Given data Start Marker
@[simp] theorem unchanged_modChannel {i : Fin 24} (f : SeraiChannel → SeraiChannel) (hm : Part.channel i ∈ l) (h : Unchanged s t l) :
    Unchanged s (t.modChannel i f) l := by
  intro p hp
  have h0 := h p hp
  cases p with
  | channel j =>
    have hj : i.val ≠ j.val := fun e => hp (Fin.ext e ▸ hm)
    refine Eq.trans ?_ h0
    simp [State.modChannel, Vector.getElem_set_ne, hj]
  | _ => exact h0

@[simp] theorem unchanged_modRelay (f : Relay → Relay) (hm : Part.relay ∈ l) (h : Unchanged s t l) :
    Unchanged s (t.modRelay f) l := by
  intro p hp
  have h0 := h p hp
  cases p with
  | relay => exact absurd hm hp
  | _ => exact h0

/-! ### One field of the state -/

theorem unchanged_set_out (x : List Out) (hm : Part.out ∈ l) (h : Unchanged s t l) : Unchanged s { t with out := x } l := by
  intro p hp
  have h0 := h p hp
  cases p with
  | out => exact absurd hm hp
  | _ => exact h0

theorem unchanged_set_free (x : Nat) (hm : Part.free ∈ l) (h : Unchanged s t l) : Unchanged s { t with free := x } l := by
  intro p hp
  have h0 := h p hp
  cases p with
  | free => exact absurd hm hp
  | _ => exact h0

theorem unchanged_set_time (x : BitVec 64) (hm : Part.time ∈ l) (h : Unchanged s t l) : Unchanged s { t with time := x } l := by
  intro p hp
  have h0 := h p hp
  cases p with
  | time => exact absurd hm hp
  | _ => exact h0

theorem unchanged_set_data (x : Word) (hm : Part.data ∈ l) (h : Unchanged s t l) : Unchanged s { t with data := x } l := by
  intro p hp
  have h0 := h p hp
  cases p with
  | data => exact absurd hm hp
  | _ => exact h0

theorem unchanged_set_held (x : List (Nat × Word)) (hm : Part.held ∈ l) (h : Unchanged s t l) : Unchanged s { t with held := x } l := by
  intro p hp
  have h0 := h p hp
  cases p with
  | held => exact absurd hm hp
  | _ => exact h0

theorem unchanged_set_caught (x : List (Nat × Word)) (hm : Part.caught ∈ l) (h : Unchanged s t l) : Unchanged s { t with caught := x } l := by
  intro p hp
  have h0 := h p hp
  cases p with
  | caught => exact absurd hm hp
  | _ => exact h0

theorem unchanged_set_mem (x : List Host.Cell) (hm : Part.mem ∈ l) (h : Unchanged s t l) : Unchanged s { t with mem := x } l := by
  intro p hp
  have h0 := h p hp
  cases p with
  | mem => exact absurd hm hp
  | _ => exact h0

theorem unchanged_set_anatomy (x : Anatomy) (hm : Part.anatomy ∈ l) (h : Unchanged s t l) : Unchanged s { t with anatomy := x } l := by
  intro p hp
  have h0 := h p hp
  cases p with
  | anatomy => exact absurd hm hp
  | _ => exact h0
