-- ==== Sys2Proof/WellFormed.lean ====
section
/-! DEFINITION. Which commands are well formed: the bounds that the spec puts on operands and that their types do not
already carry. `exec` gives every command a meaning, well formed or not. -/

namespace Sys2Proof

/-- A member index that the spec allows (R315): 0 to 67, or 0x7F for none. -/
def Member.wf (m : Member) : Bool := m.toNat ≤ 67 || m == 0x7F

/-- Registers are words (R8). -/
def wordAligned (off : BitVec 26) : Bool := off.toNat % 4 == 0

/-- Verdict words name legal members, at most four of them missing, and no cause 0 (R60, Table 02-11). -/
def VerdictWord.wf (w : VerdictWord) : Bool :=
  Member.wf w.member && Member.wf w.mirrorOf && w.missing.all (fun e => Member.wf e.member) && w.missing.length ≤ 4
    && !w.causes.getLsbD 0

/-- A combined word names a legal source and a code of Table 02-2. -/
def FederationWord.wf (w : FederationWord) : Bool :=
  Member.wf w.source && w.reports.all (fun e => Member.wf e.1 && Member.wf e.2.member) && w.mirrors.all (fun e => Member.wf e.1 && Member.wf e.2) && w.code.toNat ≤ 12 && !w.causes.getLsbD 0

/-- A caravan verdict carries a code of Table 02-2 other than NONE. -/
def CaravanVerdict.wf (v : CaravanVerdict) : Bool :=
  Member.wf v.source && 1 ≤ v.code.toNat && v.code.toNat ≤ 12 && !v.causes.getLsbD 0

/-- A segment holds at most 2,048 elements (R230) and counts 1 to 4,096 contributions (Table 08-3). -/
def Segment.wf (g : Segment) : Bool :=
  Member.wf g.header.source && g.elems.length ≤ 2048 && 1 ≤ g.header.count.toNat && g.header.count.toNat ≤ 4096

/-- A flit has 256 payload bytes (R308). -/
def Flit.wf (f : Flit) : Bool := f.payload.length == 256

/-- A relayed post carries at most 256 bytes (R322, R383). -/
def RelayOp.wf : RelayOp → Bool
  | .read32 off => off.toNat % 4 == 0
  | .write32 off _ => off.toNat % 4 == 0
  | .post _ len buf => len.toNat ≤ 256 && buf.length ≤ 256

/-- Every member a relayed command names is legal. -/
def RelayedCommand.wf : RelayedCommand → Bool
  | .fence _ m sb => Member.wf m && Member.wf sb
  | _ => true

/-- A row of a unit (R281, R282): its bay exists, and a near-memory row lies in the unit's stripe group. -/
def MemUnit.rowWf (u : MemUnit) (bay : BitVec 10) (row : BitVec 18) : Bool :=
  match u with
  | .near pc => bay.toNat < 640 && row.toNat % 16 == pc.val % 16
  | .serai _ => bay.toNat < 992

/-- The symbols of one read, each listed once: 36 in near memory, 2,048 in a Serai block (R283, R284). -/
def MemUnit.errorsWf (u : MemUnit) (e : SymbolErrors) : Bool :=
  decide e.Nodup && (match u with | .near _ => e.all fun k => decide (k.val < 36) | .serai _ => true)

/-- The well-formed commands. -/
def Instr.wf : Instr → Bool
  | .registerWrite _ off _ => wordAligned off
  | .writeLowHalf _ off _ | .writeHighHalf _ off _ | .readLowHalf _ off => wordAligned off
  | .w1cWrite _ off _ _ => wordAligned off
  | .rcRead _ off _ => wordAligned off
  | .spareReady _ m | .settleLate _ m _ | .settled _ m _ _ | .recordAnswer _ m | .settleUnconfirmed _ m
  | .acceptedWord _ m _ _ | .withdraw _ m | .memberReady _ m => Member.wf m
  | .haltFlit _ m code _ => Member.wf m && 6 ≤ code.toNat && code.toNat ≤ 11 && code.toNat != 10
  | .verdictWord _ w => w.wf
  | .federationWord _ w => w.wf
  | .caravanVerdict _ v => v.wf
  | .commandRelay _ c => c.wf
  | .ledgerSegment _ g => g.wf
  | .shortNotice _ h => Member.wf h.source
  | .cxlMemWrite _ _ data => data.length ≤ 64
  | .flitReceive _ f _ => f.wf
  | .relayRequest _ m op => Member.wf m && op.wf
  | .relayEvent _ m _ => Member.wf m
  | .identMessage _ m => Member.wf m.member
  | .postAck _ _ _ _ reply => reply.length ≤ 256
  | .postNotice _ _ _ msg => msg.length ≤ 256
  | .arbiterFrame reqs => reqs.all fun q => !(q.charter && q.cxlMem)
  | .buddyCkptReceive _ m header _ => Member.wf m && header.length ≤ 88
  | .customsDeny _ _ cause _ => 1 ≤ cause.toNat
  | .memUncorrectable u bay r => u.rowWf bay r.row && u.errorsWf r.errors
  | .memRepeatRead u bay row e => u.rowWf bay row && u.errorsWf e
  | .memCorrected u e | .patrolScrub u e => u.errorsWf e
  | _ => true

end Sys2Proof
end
Given data End Marker
Given data Start Marker
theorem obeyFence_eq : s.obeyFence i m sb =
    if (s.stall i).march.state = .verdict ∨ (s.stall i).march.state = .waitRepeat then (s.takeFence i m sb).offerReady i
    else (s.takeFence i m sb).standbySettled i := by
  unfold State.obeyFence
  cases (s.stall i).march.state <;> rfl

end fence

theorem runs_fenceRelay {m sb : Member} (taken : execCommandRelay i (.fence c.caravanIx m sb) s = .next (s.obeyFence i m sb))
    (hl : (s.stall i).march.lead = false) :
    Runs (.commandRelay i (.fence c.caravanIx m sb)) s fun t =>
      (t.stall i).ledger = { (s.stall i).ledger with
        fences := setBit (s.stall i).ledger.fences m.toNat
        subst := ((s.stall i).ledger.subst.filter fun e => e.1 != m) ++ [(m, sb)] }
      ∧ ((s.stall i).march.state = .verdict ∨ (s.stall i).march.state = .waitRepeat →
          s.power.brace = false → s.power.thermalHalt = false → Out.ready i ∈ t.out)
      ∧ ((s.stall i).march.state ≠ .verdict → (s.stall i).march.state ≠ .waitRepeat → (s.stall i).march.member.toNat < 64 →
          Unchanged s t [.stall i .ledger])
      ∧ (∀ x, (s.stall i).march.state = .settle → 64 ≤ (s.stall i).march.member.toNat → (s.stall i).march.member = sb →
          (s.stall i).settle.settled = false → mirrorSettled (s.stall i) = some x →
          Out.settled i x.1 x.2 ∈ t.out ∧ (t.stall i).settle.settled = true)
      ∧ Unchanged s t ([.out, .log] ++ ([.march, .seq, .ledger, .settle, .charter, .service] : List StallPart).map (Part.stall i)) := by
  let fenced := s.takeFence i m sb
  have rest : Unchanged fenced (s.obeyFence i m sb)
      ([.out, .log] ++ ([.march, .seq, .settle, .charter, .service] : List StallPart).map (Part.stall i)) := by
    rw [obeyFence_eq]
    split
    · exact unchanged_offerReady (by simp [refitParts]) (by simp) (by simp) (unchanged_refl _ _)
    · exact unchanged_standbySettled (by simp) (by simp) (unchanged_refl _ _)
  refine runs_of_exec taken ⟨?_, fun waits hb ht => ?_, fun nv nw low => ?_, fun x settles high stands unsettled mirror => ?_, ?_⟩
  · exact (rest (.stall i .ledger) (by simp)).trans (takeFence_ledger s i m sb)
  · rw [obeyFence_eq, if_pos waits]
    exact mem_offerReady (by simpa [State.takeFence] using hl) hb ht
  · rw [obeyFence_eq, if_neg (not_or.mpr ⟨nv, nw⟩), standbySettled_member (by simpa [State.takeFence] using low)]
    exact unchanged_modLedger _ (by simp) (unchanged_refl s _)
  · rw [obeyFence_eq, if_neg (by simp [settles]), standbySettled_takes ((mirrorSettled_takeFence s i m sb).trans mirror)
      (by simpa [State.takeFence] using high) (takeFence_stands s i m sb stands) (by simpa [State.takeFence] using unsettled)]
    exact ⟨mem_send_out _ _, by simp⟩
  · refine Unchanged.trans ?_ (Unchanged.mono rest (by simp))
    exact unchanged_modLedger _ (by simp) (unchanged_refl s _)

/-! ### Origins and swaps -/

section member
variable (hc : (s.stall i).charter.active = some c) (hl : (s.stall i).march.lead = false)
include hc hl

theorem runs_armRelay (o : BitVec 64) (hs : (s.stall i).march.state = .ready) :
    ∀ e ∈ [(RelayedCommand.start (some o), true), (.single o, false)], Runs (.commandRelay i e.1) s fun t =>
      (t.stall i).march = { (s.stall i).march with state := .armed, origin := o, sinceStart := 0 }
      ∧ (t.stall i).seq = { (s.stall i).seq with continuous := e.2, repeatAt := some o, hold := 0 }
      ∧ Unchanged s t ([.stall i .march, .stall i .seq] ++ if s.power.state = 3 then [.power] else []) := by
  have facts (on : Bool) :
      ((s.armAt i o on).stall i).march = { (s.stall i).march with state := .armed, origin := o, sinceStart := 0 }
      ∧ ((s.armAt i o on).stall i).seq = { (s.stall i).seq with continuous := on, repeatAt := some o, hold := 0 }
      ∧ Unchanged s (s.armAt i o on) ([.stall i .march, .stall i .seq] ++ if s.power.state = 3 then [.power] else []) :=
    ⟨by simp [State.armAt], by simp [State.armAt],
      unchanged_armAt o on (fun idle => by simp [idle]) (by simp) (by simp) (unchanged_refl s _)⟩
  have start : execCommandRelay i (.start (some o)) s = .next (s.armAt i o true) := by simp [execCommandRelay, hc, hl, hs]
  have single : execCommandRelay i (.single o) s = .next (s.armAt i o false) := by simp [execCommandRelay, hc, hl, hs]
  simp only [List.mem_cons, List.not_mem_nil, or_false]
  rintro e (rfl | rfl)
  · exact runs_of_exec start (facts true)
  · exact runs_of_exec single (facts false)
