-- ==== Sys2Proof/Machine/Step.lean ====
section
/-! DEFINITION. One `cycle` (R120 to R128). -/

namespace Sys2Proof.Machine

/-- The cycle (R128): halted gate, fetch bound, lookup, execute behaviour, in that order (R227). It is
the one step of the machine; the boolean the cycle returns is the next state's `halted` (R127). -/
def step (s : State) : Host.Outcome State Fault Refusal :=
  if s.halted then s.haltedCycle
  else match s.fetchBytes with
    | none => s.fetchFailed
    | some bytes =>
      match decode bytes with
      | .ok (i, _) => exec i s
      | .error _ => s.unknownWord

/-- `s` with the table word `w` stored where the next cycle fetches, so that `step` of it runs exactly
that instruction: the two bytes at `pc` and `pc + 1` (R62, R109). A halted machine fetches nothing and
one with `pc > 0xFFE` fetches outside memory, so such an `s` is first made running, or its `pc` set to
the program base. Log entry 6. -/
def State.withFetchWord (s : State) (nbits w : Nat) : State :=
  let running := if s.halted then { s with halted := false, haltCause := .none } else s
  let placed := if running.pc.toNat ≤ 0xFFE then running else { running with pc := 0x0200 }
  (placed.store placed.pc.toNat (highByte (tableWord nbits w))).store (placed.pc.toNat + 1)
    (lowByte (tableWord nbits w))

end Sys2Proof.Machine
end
Given data End Marker
Given data Start Marker
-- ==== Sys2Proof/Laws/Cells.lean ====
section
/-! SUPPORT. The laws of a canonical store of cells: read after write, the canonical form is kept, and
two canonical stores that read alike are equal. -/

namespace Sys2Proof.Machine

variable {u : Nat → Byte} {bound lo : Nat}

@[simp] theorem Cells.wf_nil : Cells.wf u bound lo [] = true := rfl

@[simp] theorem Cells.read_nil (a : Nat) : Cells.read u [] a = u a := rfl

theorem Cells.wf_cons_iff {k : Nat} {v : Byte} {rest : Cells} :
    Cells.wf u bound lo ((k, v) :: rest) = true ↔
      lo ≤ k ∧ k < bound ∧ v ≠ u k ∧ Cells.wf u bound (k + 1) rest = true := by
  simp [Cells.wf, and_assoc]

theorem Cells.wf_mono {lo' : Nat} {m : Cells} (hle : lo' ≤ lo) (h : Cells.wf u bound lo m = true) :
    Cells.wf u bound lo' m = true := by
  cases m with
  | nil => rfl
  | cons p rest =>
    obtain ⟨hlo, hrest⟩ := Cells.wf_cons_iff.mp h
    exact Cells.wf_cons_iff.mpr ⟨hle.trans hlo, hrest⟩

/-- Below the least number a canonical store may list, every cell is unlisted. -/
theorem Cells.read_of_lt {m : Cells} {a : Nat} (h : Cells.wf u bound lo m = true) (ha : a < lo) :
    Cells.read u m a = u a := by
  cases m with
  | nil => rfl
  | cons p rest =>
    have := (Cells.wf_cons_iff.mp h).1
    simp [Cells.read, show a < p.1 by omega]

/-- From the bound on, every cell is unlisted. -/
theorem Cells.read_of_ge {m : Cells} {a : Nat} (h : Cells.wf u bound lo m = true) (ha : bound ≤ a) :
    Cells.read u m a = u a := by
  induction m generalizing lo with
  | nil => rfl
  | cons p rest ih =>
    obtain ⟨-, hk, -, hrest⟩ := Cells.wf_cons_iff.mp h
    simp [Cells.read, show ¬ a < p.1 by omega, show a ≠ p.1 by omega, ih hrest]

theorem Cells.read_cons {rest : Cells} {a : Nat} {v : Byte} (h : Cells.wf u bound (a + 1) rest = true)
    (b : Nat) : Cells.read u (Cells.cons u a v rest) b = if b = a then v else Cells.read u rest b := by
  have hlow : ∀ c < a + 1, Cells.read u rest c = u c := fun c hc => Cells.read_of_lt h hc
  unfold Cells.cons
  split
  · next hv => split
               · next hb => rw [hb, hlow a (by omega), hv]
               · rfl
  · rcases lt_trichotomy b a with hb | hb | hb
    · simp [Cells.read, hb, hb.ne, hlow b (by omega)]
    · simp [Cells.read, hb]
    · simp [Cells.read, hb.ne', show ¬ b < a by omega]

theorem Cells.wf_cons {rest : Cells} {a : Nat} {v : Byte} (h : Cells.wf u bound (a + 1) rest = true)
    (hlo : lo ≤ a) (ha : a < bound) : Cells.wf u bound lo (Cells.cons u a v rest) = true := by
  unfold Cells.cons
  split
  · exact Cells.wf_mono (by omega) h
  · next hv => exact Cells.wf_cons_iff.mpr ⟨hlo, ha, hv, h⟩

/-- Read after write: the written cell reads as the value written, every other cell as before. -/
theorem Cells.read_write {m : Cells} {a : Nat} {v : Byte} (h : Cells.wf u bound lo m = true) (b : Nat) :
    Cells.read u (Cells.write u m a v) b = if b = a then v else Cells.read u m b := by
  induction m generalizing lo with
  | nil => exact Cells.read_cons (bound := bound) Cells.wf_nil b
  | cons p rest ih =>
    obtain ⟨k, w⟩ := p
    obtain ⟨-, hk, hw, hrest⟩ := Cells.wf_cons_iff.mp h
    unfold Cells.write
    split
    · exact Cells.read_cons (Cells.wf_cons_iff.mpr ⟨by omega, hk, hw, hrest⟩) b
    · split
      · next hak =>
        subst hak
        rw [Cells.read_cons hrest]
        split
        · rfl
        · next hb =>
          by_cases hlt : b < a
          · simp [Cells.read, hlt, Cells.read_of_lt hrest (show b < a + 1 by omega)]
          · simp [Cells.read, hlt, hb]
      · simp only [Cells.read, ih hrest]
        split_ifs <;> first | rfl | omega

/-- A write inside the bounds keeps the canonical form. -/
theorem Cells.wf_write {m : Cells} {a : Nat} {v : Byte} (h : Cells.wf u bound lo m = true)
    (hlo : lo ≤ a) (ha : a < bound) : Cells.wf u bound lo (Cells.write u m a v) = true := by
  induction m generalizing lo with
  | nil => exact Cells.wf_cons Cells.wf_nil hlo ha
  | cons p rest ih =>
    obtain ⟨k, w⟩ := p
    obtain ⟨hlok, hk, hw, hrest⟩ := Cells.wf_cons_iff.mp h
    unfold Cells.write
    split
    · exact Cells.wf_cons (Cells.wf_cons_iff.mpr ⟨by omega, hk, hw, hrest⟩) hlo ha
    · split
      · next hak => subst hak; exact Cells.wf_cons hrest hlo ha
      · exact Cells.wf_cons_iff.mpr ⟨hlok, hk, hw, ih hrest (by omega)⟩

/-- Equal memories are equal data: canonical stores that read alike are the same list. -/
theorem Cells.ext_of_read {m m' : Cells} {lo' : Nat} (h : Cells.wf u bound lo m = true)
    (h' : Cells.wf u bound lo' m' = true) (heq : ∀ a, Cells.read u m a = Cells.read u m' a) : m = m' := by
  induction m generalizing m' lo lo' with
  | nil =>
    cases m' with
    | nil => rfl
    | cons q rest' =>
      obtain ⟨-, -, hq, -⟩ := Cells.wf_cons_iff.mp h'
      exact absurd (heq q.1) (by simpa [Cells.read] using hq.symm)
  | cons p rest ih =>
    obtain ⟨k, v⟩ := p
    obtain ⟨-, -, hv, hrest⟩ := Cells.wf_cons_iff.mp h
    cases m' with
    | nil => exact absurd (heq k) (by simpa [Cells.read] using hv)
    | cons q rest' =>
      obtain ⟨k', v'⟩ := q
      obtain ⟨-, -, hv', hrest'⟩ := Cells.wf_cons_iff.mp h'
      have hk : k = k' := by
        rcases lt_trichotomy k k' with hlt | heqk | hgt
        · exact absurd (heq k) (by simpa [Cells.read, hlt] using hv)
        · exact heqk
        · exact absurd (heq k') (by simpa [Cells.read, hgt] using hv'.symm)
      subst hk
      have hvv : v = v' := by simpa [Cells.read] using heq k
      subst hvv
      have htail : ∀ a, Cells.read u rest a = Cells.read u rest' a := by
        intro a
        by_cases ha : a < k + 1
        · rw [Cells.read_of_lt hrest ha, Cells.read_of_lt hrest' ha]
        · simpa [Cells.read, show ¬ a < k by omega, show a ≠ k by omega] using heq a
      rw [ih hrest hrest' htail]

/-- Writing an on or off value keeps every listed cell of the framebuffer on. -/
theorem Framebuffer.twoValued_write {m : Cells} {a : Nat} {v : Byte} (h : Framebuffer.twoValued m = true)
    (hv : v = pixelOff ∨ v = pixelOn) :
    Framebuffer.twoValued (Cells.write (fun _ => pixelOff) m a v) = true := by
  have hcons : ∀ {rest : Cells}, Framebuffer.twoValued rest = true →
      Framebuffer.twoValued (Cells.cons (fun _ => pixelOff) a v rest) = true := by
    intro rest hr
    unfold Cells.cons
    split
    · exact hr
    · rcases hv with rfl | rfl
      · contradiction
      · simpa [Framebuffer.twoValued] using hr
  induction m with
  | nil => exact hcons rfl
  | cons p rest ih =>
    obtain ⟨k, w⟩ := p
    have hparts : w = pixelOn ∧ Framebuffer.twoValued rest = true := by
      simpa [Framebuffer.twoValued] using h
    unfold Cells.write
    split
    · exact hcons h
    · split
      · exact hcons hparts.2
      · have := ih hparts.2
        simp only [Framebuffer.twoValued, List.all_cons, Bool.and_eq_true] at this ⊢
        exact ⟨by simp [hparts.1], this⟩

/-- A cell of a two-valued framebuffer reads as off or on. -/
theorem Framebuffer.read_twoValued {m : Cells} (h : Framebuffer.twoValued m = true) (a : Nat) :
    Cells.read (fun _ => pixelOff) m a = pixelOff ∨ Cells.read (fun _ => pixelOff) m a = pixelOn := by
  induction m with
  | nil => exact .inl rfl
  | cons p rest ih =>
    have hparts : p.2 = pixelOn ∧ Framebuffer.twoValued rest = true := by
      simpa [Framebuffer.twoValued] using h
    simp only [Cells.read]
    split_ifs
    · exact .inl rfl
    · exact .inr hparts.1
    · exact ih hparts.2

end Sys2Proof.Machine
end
Given data End Marker
Output the lines of the records above exactly as they appear, from the line containing "(by omega), hv]" through the line containing "by_cases hlt : b < a".

> _Result of this exercise_
               · next hb => rw [hb, hlow a (by omega), hv]
               · rfl
  · rcases lt_trichotomy b a with hb | hb | hb
    · simp [Cells.read, hb, hb.ne, hlow b (by omega)]
    · simp [Cells.read, hb]
    · simp [Cells.read, hb.ne', show ¬ b < a by omega]

theorem Cells.wf_cons {rest : Cells} {a : Nat} {v : Byte} (h : Cells.wf u bound (a + 1) rest = true)
    (hlo : lo ≤ a) (ha : a < bound) : Cells.wf u bound lo (Cells.cons u a v rest) = true := by
  unfold Cells.cons
  split
  · exact Cells.wf_mono (by omega) h
  · next hv => exact Cells.wf_cons_iff.mpr ⟨hlo, ha, hv, h⟩

/-- Read after write: the written cell reads as the value written, every other cell as before. -/
theorem Cells.read_write {m : Cells} {a : Nat} {v : Byte} (h : Cells.wf u bound lo m = true) (b : Nat) :
    Cells.read u (Cells.write u m a v) b = if b = a then v else Cells.read u m b := by
  induction m generalizing lo with
  | nil => exact Cells.read_cons (bound := bound) Cells.wf_nil b
  | cons p rest ih =>
    obtain ⟨k, w⟩ := p
    obtain ⟨-, hk, hw, hrest⟩ := Cells.wf_cons_iff.mp h
    unfold Cells.write
    split
    · exact Cells.read_cons (Cells.wf_cons_iff.mpr ⟨by omega, hk, hw, hrest⟩) b
    · split
      · next hak =>
        subst hak
        rw [Cells.read_cons hrest]
        split
        · rfl
        · next hb =>
          by_cases hlt : b < a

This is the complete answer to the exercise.